How do I make low carb fajitas? And ones that are gluten free? Simple: nori! I substitute tortilla wraps for sheets of nori. A layer of lettuce directly on top, before adding any of the fillings, means that the nori fajita doesn’t get soggy too quickly.
To make sure my low carb vegan fajitas have well-rounded macro-nutrient set, I also like to cook off some tinned black beans with tomato paste and fajita seasoning. If you’re pushed for time, maybe try ready made refried beans instead? I’ve not done it myself though because altogether this recipe just takes 20 minutes.
Using nori instead of traditional wraps does mean that well… they taste slightly of nori! It’s a bit… fishy? For lack of a better word. If you haven’t had it before. Usually, nori is used in sushi recipes, which usually involves fish, so you can’t tell. However, I wanted to be able to enjoy all the fillings despite without getting overly full and eating beyond my appetite, after a day of over indulgement and rich foods.
Looking for more vegan dinner ideas?
- Simple Two Bean Chilli
- Quick Mushroom Stroganoff
- Hoisin Duck and Pineapple Rice
- Homemade Vegan Shepherd’s Pie
Gluten free, low carb fajitas
Luci Rebecca, Made by Luci
- Prep: 5 minutes
- Cook: 15 minutes
- Total: 20 minutes
- Serves 2
- 2 bell peppers, sliced
- 1 onion, cut into wedges
- 1 x 420g tin black beans *, drained
- 2 tbsp tomato purée
- 4 tbsp water
- 6 tbsp fajita seasoning, divided
- Salad tomatoes, sliced
- Lettuce, torn
- Nori sheets
- Salsa (optional)
- Nutritional yeast (optional)
- Dairy free cheese, grated (optional)
- Add little water, or oil, to a saute pan on a medium heat and add the onions and peppers. Add 2 tablespoons of fajita seasoning. Cook until soft and the onions have started to brown a little, but not burnt (about 10 minutes).

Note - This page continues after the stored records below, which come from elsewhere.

/-- Decoding gives back every well-formed instruction from its word, with every operand (R281, R286). -/
def RoundTrip.Statement (i : Instr) : Prop := i.wf = true → ∀ w, encode i = some w → decode w = .ok i
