/-- R313: smov takes its immediate. -/
theorem test_smov : (ranTeam 0x76010058).map (fun tm => ((tm.groups.flatMap Group.sdue) ++ tm.bdue).map fun d => (d.reg, d.val)) = some [(.s 1, 5)] := by decide +kernel

/-- R313: smin with an immediate. -/
theorem test_smin_signed : (ranTeam 0x76410858).map (fun tm => ((tm.groups.flatMap Group.sdue) ++ tm.bdue).map fun d => (d.reg, d.val)) = some [(.s 1, 0)] := by decide +kernel

/-- R314: badd adds its immediate to a base. -/
theorem test_badd : (ranTeam 0x7C410078).map (fun tm => ((tm.groups.flatMap Group.sdue) ++ tm.bdue).map fun d => (d.reg, d.val)) = some [(.b 1, 7)] := by decide +kernel

/-- R314: bset takes B above a scalar pair. -/
theorem test_bset : (ranTeam 0x7C010858).map (fun tm => ((tm.groups.flatMap Group.sdue) ++ tm.bdue).map fun d => (d.reg, d.val)) = some [(.b 1, 0x50000000000000000)] := by decide +kernel

/-- R283: predicates are 0 to 47. -/
theorem test_wf_predicate : (Instr.pset 48#6 0#2).wf = false := by decide

/-- R283: 63 is not inverted. -/
theorem test_wf_branch_predicate : (Instr.bra 1#1 63#6 0#17 0#2).wf = false := by decide

/-- R283: bases are 0 to 15. -/
theorem test_wf_base : (Instr.bmov 16#6 0#6 0#2).wf = false := by decide

/-- R283: queue registers are 0 to 7. -/
theorem test_wf_queue : (Instr.pop 0#7 8#7 0#2).wf = false := by decide

/-- R283: a scalar pair starts even. -/
theorem test_wf_even : (Instr.sldB64 1#6 0#6 0#6 0#1 0#2).wf = false := by decide

/-- R289: 11 is no special register. -/
theorem test_wf_special : (Instr.movsRead 0#7 11#7 0#2).wf = false := by decide

/-- R288: size 7 is reserved. -/
theorem test_wf_load_size : (Instr.ld 7#3 0#7 0#4 0#7 0#3 0#2).wf = false := by decide

/-- R288: a store has no signed size. -/
theorem test_wf_store_size : (Instr.st 1#3 0#7 0#4 0#7 0#3 0#2).wf = false := by decide

/-- R288: ordering code 6 is for loads. -/
theorem test_wf_store_order : (Instr.st 4#3 0#7 0#4 0#7 6#3 0#2).wf = false := by decide

/-- R288: scratchpad accesses take codes 0 to 4. -/
theorem test_wf_scratch_order : (Instr.lds 4#3 0#7 0#4 0#7 5#3 0#2).wf = false := by decide

/-- R128: windows are 0 and 1. -/
theorem test_wf_window : (Instr.lds 4#3 0#7 2#4 0#7 0#3 0#2).wf = false := by decide

/-- R287: integer compares take codes 0 to 5. -/
theorem test_wf_cc_int : (Instr.cmpI32 6#4 0#6 0#7 0#7 0#2).wf = false := by decide

/-- R287: codes 6 and 7 are reserved. -/
theorem test_wf_cc_float : (Instr.cmpF32 6#4 0#6 0#7 0#7 0#2).wf = false := by decide

/-- R287: code 14 is not for pairs. -/
theorem test_wf_cc_wide : (Instr.cmp64 14#4 0#6 0#7 0#7 0#2).wf = false := by decide

/-- R325: rounding codes 5 and 6 are reserved. -/
theorem test_wf_cvt_mode : (Instr.cvt 0#6 0#7 0#7 5#4 0#2).wf = false := by decide

/-- R120: scalars are 0 to 63. -/
theorem test_wf_scalar_number : (Instr.movsv 0#7 64#7 0#2).wf = false := by decide

/-- R283: four scalars start at a multiple of 4. -/
theorem test_wf_four_scalars : (Instr.tbegin 2#6 0#6 0#2).wf = false := by decide

/-- R283: eight scalars start at a multiple of 8. -/
theorem test_wf_eight_scalars : (Instr.copyTeam 0#7 4#6 0#2).wf = false := by decide

/-- R339: a 64-bit offset starts even. -/
theorem test_wf_pair_offset : (Instr.ldw 4#3 0#7 0#4 1#7 0#3 0#2).wf = false := by decide

/-- A term that every check accepts. -/
theorem test_wf_good : (Instr.ldw 4#3 0#7 0#4 2#7 1#3 0#2).wf = true := by decide
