/-- The thread waits and stands in no flock. -/
def waits (w : Wait) (th : Thread) : Thread := { th with wait := some w }
def parked (s : State) : State := { s with slots := s.slots.map fun (x : Slot) => { x with flock := [] } }
/-- The team has arrived at a word with its operands. -/
def wRdv (w : Word) (vals : List Word) : Rdv := ⟨4, w, [⟨wLane, 0, vals, 1⟩]⟩
def withRdv (w : Word) (vals : List Word) (s : State) : State := modTeam (parked s) 2 fun t => { t with rdv := [wRdv w vals] }
/-- One access stands in the thread's queue. -/
def wAcc : Access :=
  { id := 5, op := .load 3 false, space := .home, va := 0x20004, pa := some 0x30004, size := 4, ord := 0, data := [], view := 0, lease := 0, pc := 4, inst := 5
    slot := false, logged := none, s2 := false, granted := false, mark := 0, sent := false, c := none }
def withAcc (a : Access) (th : Thread) : Thread := { th with queue := [a] }
/-- A declared set with granules of 64 bytes at 0x20000. -/
def wSet : SetRec := ⟨1, 3, 0x20000, 128, 6, false⟩
def withSets (s : State) : State := { s with sets := [wSet] }
noncomputable def sStamp : State := machine (waits .team) (withRdv (wordOf (.tbegin 1 5 0)) [0, 0, 0, 0, 64] ∘ withFlags 4 ∘ withQuota ∘ withAlloc 2048)
theorem witness_StampMoves : ∃ s : State, ∃ tm : Team, ∃ c tag, ∃ s1 r, team? s tm.id = some tm ∧ rdvOf s tm.id 0x2C 0 = some r ∧ teamMet s tm.id r = true ∧ settleTeam s tm.id = s
    ∧ agree r = true ∧ snapshotPending s r = false ∧ lastStamp s tm.core tm.slot ≠ some (s.time / 256 % 2 ^ 50) ∧ tbeginTrap s tm r = none ∧ ctx? s tm.ctx
    = some c ∧ allotTag s c tm.view = some (tag, s1) :=
  ⟨sStamp, tmAt sStamp 2, cxAt sStamp 1, (allotted sStamp (cxAt sStamp 1) 0).1, (allotted sStamp (cxAt sStamp 1) 0).2, wRdv (wordOf (.tbegin 1 5 0)) [0, 0, 0, 0, 64], by decide +kernel, by decide +kernel, by decide +kernel, by decide +kernel, by decide +kernel, by decide +kernel, by decide +kernel, by decide +kernel, by decide +kernel, allotted_of (by decide +kernel)⟩
noncomputable def sAsked : State := machine (waits .team) (withRdv (wordOf (.tend 0)) [] ∘ withTask)
theorem witness_CommitAsked : ∃ s : State, ∃ team f, ∃ x r, rdvOf s team 0x2C 1 = some r ∧ (team? s team).bind (fun t => t.family) = some f ∧ family? s f = some x ∧ tendReady s
    team r = true ∧ x.state = .opened :=
  ⟨sAsked, 2, 7, wFamily, wRdv (wordOf (.tend 0)) [], by decide +kernel⟩
noncomputable def sGran1 : State := machine (waits (.granule 5) ∘ withAcc wAcc) (parked ∘ withTask)
theorem witness_GranuleAsked_1 : ∃ s : State, ∃ t th a, ∃ tm : Team, ∃ c f, thread? s t = some th ∧ th.wait = some (.granule a.id) ∧ acc? s t a.id = some a ∧ a.granted = false ∧ (∀ w
    ∈ s.waiters, ¬(w.tid = t ∧ w.acc = a.id)) ∧ team? s t.team = some tm ∧ ctx? s tm.ctx = some c ∧ tm.family.bind (family? s) = some f ∧ f.state ≠
    .wounded ∧ granuleOf s tm.ctx a.va.toNat = none ∧ a.op.stores = false :=
  ⟨sGran1, wLane, thAt sGran1 wLane, wAcc, tmAt sGran1 2, cxAt sGran1 1, wFamily, by decide +kernel⟩
noncomputable def sGran2 : State := machine (waits (.granule 5) ∘ withAcc wAcc) (parked ∘ withSets ∘ withTask)
theorem witness_GranuleAsked_2 : ∃ s : State, ∃ t th a, ∃ tm : Team, ∃ c f, thread? s t = some th ∧ th.wait = some (.granule a.id) ∧ acc? s t a.id = some a ∧ a.granted = false ∧ (∀ w
    ∈ s.waiters, ¬(w.tid = t ∧ w.acc = a.id)) ∧ team? s t.team = some tm ∧ ctx? s tm.ctx = some c ∧ tm.family.bind (family? s) = some f ∧ f.state ≠
    .wounded ∧ ∃ x g, granuleOf s tm.ctx a.va.toNat = some (x, g) ∧ holderOf s tm.ctx x.id g = none ∧ holdCount s f.id < 512 ∧ poolFull s c (newHold s c
    x.id g f.id) = false ∧ a.op.stores = false :=
  ⟨sGran2, wLane, thAt sGran2 wLane, wAcc, tmAt sGran2 2, cxAt sGran2 1, wFamily, by decide +kernel, by decide +kernel, by decide +kernel, by decide +kernel, by decide +kernel, by decide +kernel, by decide +kernel, by decide +kernel, by decide +kernel, wSet, 0, by decide +kernel⟩
/-- Another family, younger, holds granule 0 of the set. -/
def wOther : Family := { wFamily with id := 11, age := 9, anchor := 3, draft := 0 }
def withHolder (s : State) : State := { s with families := s.families ++ [wOther], holds := [⟨1, 3, 0, 11, false⟩] }
noncomputable def sGran3 : State := machine (waits (.granule 5) ∘ withAcc wAcc) (parked ∘ withHolder ∘ withSets ∘ withTask)
theorem witness_GranuleAsked_3 : ∃ s : State, ∃ t th a, ∃ tm : Team, ∃ c f, thread? s t = some th ∧ th.wait = some (.granule a.id) ∧ acc? s t a.id = some a ∧ a.granted = false ∧ (∀ w
    ∈ s.waiters, ¬(w.tid = t ∧ w.acc = a.id)) ∧ team? s t.team = some tm ∧ ctx? s tm.ctx = some c ∧ tm.family.bind (family? s) = some f ∧ f.state ≠
    .wounded ∧ ∃ x g, ∃ h y, granuleOf s tm.ctx a.va.toNat = some (x, g) ∧ holderOf s tm.ctx x.id g = some h ∧ h ≠ f.id ∧ family? s h = some y :=
  ⟨sGran3, wLane, thAt sGran3 wLane, wAcc, tmAt sGran3 2, cxAt sGran3 1, wFamily, by decide +kernel, by decide +kernel, by decide +kernel, by decide +kernel, by decide +kernel, by decide +kernel, by decide +kernel, by decide +kernel, by decide +kernel, wSet, 0, 11, wOther, by decide +kernel⟩
/-- The family of the task as `f` changes it. -/
def withFamily (f : Family → Family) (s : State) : State := modFamily (withTask s) 7 f
noncomputable def sWound : State := machine (id) (withFamily (fun x => { x with woundSent := true }))
theorem witness_WoundArrives_2 : ∃ s : State, ∃ x, family? s x.id = some x ∧ x.woundSent = true ∧ worldCommitted s x = false :=
  ⟨sWound, { wFamily with woundSent := true }, by decide +kernel⟩
/-- A world of the task, below its draft, was committed in this tick. -/
def withWorldDone (s : State) : State := { s with views := s.views ++ [⟨10, 9, 2, 1, .aliased, s.time⟩] }
noncomputable def sWound0 : State := machine (id) (withWorldDone ∘ withFamily (fun x => { x with woundSent := true }))
theorem witness_WoundArrives_1 : ∃ s : State, ∃ x, family? s x.id = some x ∧ x.woundSent = true ∧ worldCommitted s x = true :=
  ⟨sWound0, { wFamily with woundSent := true }, by decide +kernel⟩
noncomputable def sRoll : State := machine (id) (withQuota ∘ parked ∘ withFamily (fun x => { x with state := .wounded }))
theorem witness_RollsBack : ∃ s : State, ∃ x v, family? s x.id = some x ∧ x.state = .wounded ∧ x.waitingTag = false ∧ allTaken s x.id = true ∧ view? s x.draft = some v ∧ v.state
    = .live ∧ NoneAwaits s x.id :=
  ⟨sRoll, { wFamily with state := .wounded }, ⟨9, 0, 1, 1, .live, 0⟩, by decide +kernel, by decide +kernel, by decide +kernel, by decide +kernel, by decide +kernel, by decide +kernel, by unfold NoneAwaits; decide +kernel⟩
noncomputable def sAgain : State := machine (id) (withQuota ∘ parked ∘ withFamily (fun x => { x with state := .wounded, waitingTag := true }))
theorem witness_TaskStartsAgain : ∃ s : State, ∃ x, ∃ tm : Team, ∃ c tag s1, family? s x.id = some x ∧ x.waitingTag = true ∧ team? s x.anchor = some tm ∧ ctx? s x.ctx = some c ∧
    allotTag s c 0 = some (tag, s1) :=
  ⟨sAgain, { wFamily with state := .wounded, waitingTag := true }, tmAt sAgain 2, cxAt sAgain 1, (allotted sAgain (cxAt sAgain 1) (viewParent sAgain 9)).1, (allotted sAgain (cxAt sAgain 1) (viewParent sAgain 9)).2, by decide +kernel, by decide +kernel, by decide +kernel, by decide +kernel, allotted_of (by decide +kernel)⟩
/-- The fork as `f` changes it, with the team of its world 1. -/
def withFork2 (f : Fork → Fork) (s : State) : State :=
  let s := withFork s
  modFork { s with teams := s.teams ++ [{ loadTeam 3 1 1 0 with fork := some 8, world := 1, nworld := 2, view := 10, slot := 1, groups := [{ loadGroup with row := 128 }] }] } 8 f
noncomputable def sCopied : State := machine (waits .forkCopy) (parked ∘ withFork2 (fun f => { f with copying := true }))
theorem witness_ForkCopied : ∃ s : State, ∃ f t0, fork? s f.id = some f ∧ f.copying = true ∧ f.winner = none ∧ team? s t0.id = some t0 ∧ (f.worlds.find? fun w => w.idx == 0).map
    (fun w => w.team) = some t0.id ∧ (f.worlds.map fun w => w.team).Nodup ∧ (f.worlds.map fun w => w.idx).Nodup ∧ (∀ w ∈ f.worlds, (team? s
    w.team).isSome) ∧ (∀ w ∈ f.worlds, w.idx ≠ 0 → w.team ≠ t0.id) :=
  ⟨sCopied, { wFork with copying := true }, tmAt sCopied 2, by decide +kernel⟩
noncomputable def sFirst : State := machine (waits .choose) (parked ∘ withFork2 (fun f => { f with requests := [1, 0] }))
theorem witness_FirstChosen_1 : ∃ s : State, ∃ f w, fork? s f.id = some f ∧ f.winner = none ∧ w ∈ f.requests ∧ w ∉ f.reached :=
  ⟨sFirst, { wFork with requests := [1, 0] }, 1, by decide +kernel⟩
noncomputable def sFirst2 : State := machine (waits .choose) (parked ∘ withFork2 (fun f => { f with requests := [1, 0], reached := [1, 0] }))
theorem witness_FirstChosen_2 : ∃ s : State, ∃ f w, fork? s f.id = some f ∧ f.worlds.find? (fun x => x.idx == w.idx) = some w ∧ f.winner = none ∧ f.copying = false ∧ w.idx ∈
    f.reached ∧ (∀ i ∈ f.reached, w.idx ≤ i) ∧ (f.worlds.map fun x => x.idx).Nodup :=
  ⟨sFirst2, { wFork with requests := [1, 0], reached := [1, 0] }, ⟨0, 2, 9, none, false, false, 2, 1⟩, by decide +kernel⟩
noncomputable def sBest1 : State := machine (waits .team) (withRdv (wordOf (.chooseBest 1 2 0)) [7] ∘ withFork2 id)
theorem witness_BestArrives_1 : ∃ s : State, ∃ tm : Team, ∃ f r w, team? s tm.id = some tm ∧ bestRdv s tm.id = some r ∧ tm.fork = some f.id ∧ fork? s f.id = some f ∧ f.winner = none
    ∧ agree r = true ∧ f.worlds.find? (fun x => x.idx == tm.world) = some w ∧ (f.worlds.map fun x => x.idx).Nodup ∧ r.arrivals ≠ [] :=
  ⟨sBest1, tmAt sBest1 2, wFork, wRdv (wordOf (.chooseBest 1 2 0)) [7], ⟨0, 2, 9, none, false, false, 2, 1⟩, by decide +kernel⟩
/-- Both worlds have arrived with one score. -/
def wScored : Fork := { wFork with worlds := [⟨0, 2, 9, some 7, false, false, 2, 1⟩, ⟨1, 3, 10, some 7, false, false, 2, 1⟩] }
/-- Both worlds have aborted. -/
def wAborted : Fork := { wFork with worlds := [⟨0, 2, 9, none, true, false, 2, 1⟩, ⟨1, 3, 10, none, true, false, 2, 1⟩] }
noncomputable def sBest2 : State := machine (waits .choose) (parked ∘ withFork2 (fun _ => wScored))
theorem witness_BestArrives_2_1 : ∃ s : State, ∃ f, fork? s f.id = some f ∧ f.winner = none ∧ f.copying = false ∧ f.reached = [] ∧ (f.worlds.map fun x => x.idx).Nodup ∧ (∀ x ∈
    f.worlds, x.score ≠ none ∨ x.aborted = true) ∧ (∃ x ∈ f.worlds, x.score ≠ none) ∧ (∀ x ∈ f.worlds, x.idx < 8 ∧ ∀ n, x.score = some n → n < 2 ^ 31) :=
  ⟨sBest2, wScored, by decide +kernel, by decide +kernel, by decide +kernel, by decide +kernel, by decide +kernel, by decide +kernel, by decide +kernel, by
    intro x hx
    refine ⟨by revert x; decide +kernel, fun n hn => ?_⟩
    have h : ∀ x ∈ wScored.worlds, x.score = some 7 := by decide +kernel
    cases (h x hx).symm.trans hn
    decide⟩
noncomputable def sBest3 : State := machine (waits .choose) (parked ∘ withFork2 (fun _ => wAborted))
theorem witness_BestArrives_2_2_1 : ∃ s : State, ∃ f, fork? s f.id = some f ∧ f.winner = none ∧ f.copying = false ∧ f.reached = [] ∧ (f.worlds.map fun x => x.idx).Nodup ∧ (∀ x ∈
    f.worlds, x.score ≠ none ∨ x.aborted = true) ∧ (∀ x ∈ f.worlds, x.score = none) ∧ ∃ tm : Team, team? s (f.teamOf 0) = some tm :=
  ⟨sBest3, wAborted, by decide +kernel, by decide +kernel, by decide +kernel, by decide +kernel, by decide +kernel, by decide +kernel, by decide +kernel, tmAt sBest3 2, by decide +kernel⟩
theorem witness_BestArrives_2_2_2 : ∃ s : State, ∃ f, fork? s f.id = some f ∧ f.winner = none ∧ f.copying = false ∧ f.reached = [] ∧ (f.worlds.map fun x => x.idx).Nodup ∧ (∀ x ∈
    f.worlds, x.score ≠ none ∨ x.aborted = true) ∧ (∀ x ∈ f.worlds, x.score = none) :=
  ⟨sBest3, wAborted, by decide +kernel⟩
noncomputable def sChosen : State := machine (waits .choose) (parked ∘ withFork2 (fun f => { f with copying := true, winner := some 1, moved := false }))
theorem witness_ChoiceCopied : ∃ s : State, ∃ f w, ∃ z tj t0, fork? s f.id = some f ∧ f.copying = true ∧ f.winner = some w.idx ∧ f.worlds.find? (fun x => x.idx == w.idx) = some w ∧
    w.idx ≠ 0 ∧ f.worlds.find? (fun x => x.idx == 0) = some z ∧ team? s w.team = some tj ∧ team? s z.team = some t0 ∧ tj.id ≠ t0.id ∧ (∀ c ∈ s.commits,
    c.fork ≠ some f.id) ∧ (∀ sl ∈ s.slots, ∀ k ∈ sl.flock, k.team ≠ t0.id) ∧ (∀ e ∈ s.engines, e.team = tj.id → e.delivered = true) ∧ (∀ m ∈ s.matrix,
    m.team ≠ tj.id) :=
  ⟨sChosen, { wFork with copying := true, winner := some 1, moved := false }, ⟨1, 3, 10, none, false, false, 2, 1⟩, ⟨0, 2, 9, none, false, false, 2, 1⟩, tmAt sChosen 3, tmAt sChosen 2, by decide +kernel⟩
/-- A commit of view 9 is due now. -/
def withCommit (f : Option Nat) (s : State) : State := { s with commits := [⟨9, 0, f, none⟩] }
noncomputable def sViewC : State := machine (id) (fun s => withCommit none { s with views := [⟨9, 0, 1, 1, .live, 0⟩] })
theorem witness_ViewCommits : ∃ s : State, ∃ c v, c ∈ s.commits ∧ s.commits.find? (fun x => x.tag == c.tag) = some c ∧ c.tc ≤ s.time ∧ viewBusy s c.tag = false ∧ (∀ w ∈ s.waiting,
    resolveTag s s.views.length w.view ≠ c.tag) ∧ view? s c.tag = some v ∧ c.family = none ∧ c.fork = none :=
  ⟨sViewC, ⟨9, 0, none, none⟩, ⟨9, 0, 1, 1, .live, 0⟩, by decide +kernel⟩
noncomputable def sTaskC : State := machine (waits .commit) (withCommit (some 7) ∘ parked ∘ withFamily (fun x => { x with state := .committing }))
theorem witness_TaskCommits : ∃ s : State, ∃ c v, ∃ f x, ∃ tm : Team, s.commits.find? (fun x => x.tag == c.tag) = some c ∧ c.tc ≤ s.time ∧ viewBusy s c.tag = false ∧ (∀ w ∈
    s.waiting, resolveTag s s.views.length w.view ≠ c.tag) ∧ view? s c.tag = some v ∧ c.family = some f ∧ family? s f = some x ∧ x.draft = c.tag ∧ team? s
    x.anchor = some tm ∧ tm.state = .resident ∧ (∀ d ∈ s.deferred, d.family ≠ some f) ∧ NoneAwaits s f :=
  ⟨sTaskC, ⟨9, 0, some 7, none⟩, ⟨9, 0, 1, 1, .live, 0⟩, 7, { wFamily with state := .committing }, tmAt sTaskC 2, by decide +kernel, by decide +kernel, by decide +kernel, by decide +kernel, by decide +kernel, by decide +kernel, by decide +kernel, by decide +kernel, by decide +kernel, by decide +kernel, by decide +kernel, by unfold NoneAwaits; decide +kernel⟩
noncomputable def sDies : State := machine (id) (fun s => modCtx { s with views := [⟨9, 0, 1, 1, .live, 0⟩, ⟨10, 9, 2, 1, .live, 0⟩] } 1 fun c => { c with destroying := true })
theorem witness_ViewDies : ∃ s : State, ∃ v, view? s v.tag = some v ∧ v.state ≠ .dead ∧ discardable s v.tag = true :=
  ⟨sDies, ⟨9, 0, 1, 1, .live, 0⟩, by decide +kernel⟩
/-- View 9 in a state, with a version of line 5. -/
def withLine (k : ViewState) (s : State) : State := { s with views := [⟨9, 0, 1, 1, k, 0⟩], versions := [⟨9, 5, [(0, 7), (63, 1)], 1⟩] }
noncomputable def sSweep1 : State := machine (id) (withLine .dead)
theorem witness_SweeperPasses_1 : ∃ s : State, ∃ v, ∃ line : Nat, view? s v.tag = some v ∧ v.state = .dead :=
  ⟨sSweep1, ⟨9, 0, 1, 1, .dead, 0⟩, 5, by decide +kernel⟩
noncomputable def sSweep2 : State := machine (id) (withLine .aliased)
theorem witness_SweeperPasses_2 : ∃ s : State, ∃ v line, view? s v.tag = some v ∧ v.state = .aliased ∧ v.parent = 0 ∧ (∀ x ∈ s.versions, x.line = line → x.tag = v.tag) ∧ ∃ x,
    s.versions.filter (fun y => y.line == line) = [x] ∧ (x.bytes.map Prod.fst).Nodup ∧ view? s 0 = none ∧ Memory.wf s.mem = true ∧ 1 ≤ v.depth ∧ v.depth ≤
    4 ∧ inRing s (line * 64) 64 = false ∧ (∀ k, sealOf s line = some k → k.pav = ctxPav s x.ctx) :=
  ⟨sSweep2, ⟨9, 0, 1, 1, .aliased, 0⟩, 5, by decide +kernel, by decide +kernel, by decide +kernel, by decide +kernel, ⟨9, 5, [(0, 7), (63, 1)], 1⟩, by decide +kernel⟩
noncomputable def sTag : State := machine (id) (fun s => { s with time := 4096, views := [⟨9, 0, 1, 1, .dead, 0⟩] })
theorem witness_TagFrees : ∃ s : State, ∃ v, view? s v.tag = some v ∧ v.state ≠ .live ∧ v.tick + 4096 ≤ s.time ∧ (∀ x ∈ s.versions, x.tag ≠ v.tag) ∧ (∀ c ∈ s.leases, c.view =
    v.tag → c.peer ≠ none) :=
  ⟨sTag, ⟨9, 0, 1, 1, .dead, 0⟩, by decide +kernel⟩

- Remove the peppers and onions from the pan and set aside to keep warm.
- Add the black beans, tomato purée, water and remaining seasoning to the pan and mix together. Cook until the sauce is thickened (about five minutes).
- Serve buffet style at the table with the pepper and onion mix.
- Now just layer up your fajitas and enjoy! I like to add a layer or lettuce, then peppers/onions, then black beans, then salsa/tomatoes/nutritional yeast.
- If you're gluten free, rather than low carb, a side of sweet potato fries goes really well!
* Whilst black beans are my favourite, I know they're also not the cheapest in the UK. Any bean will do, really. Kidney beans and pinto beans are both good substitutes.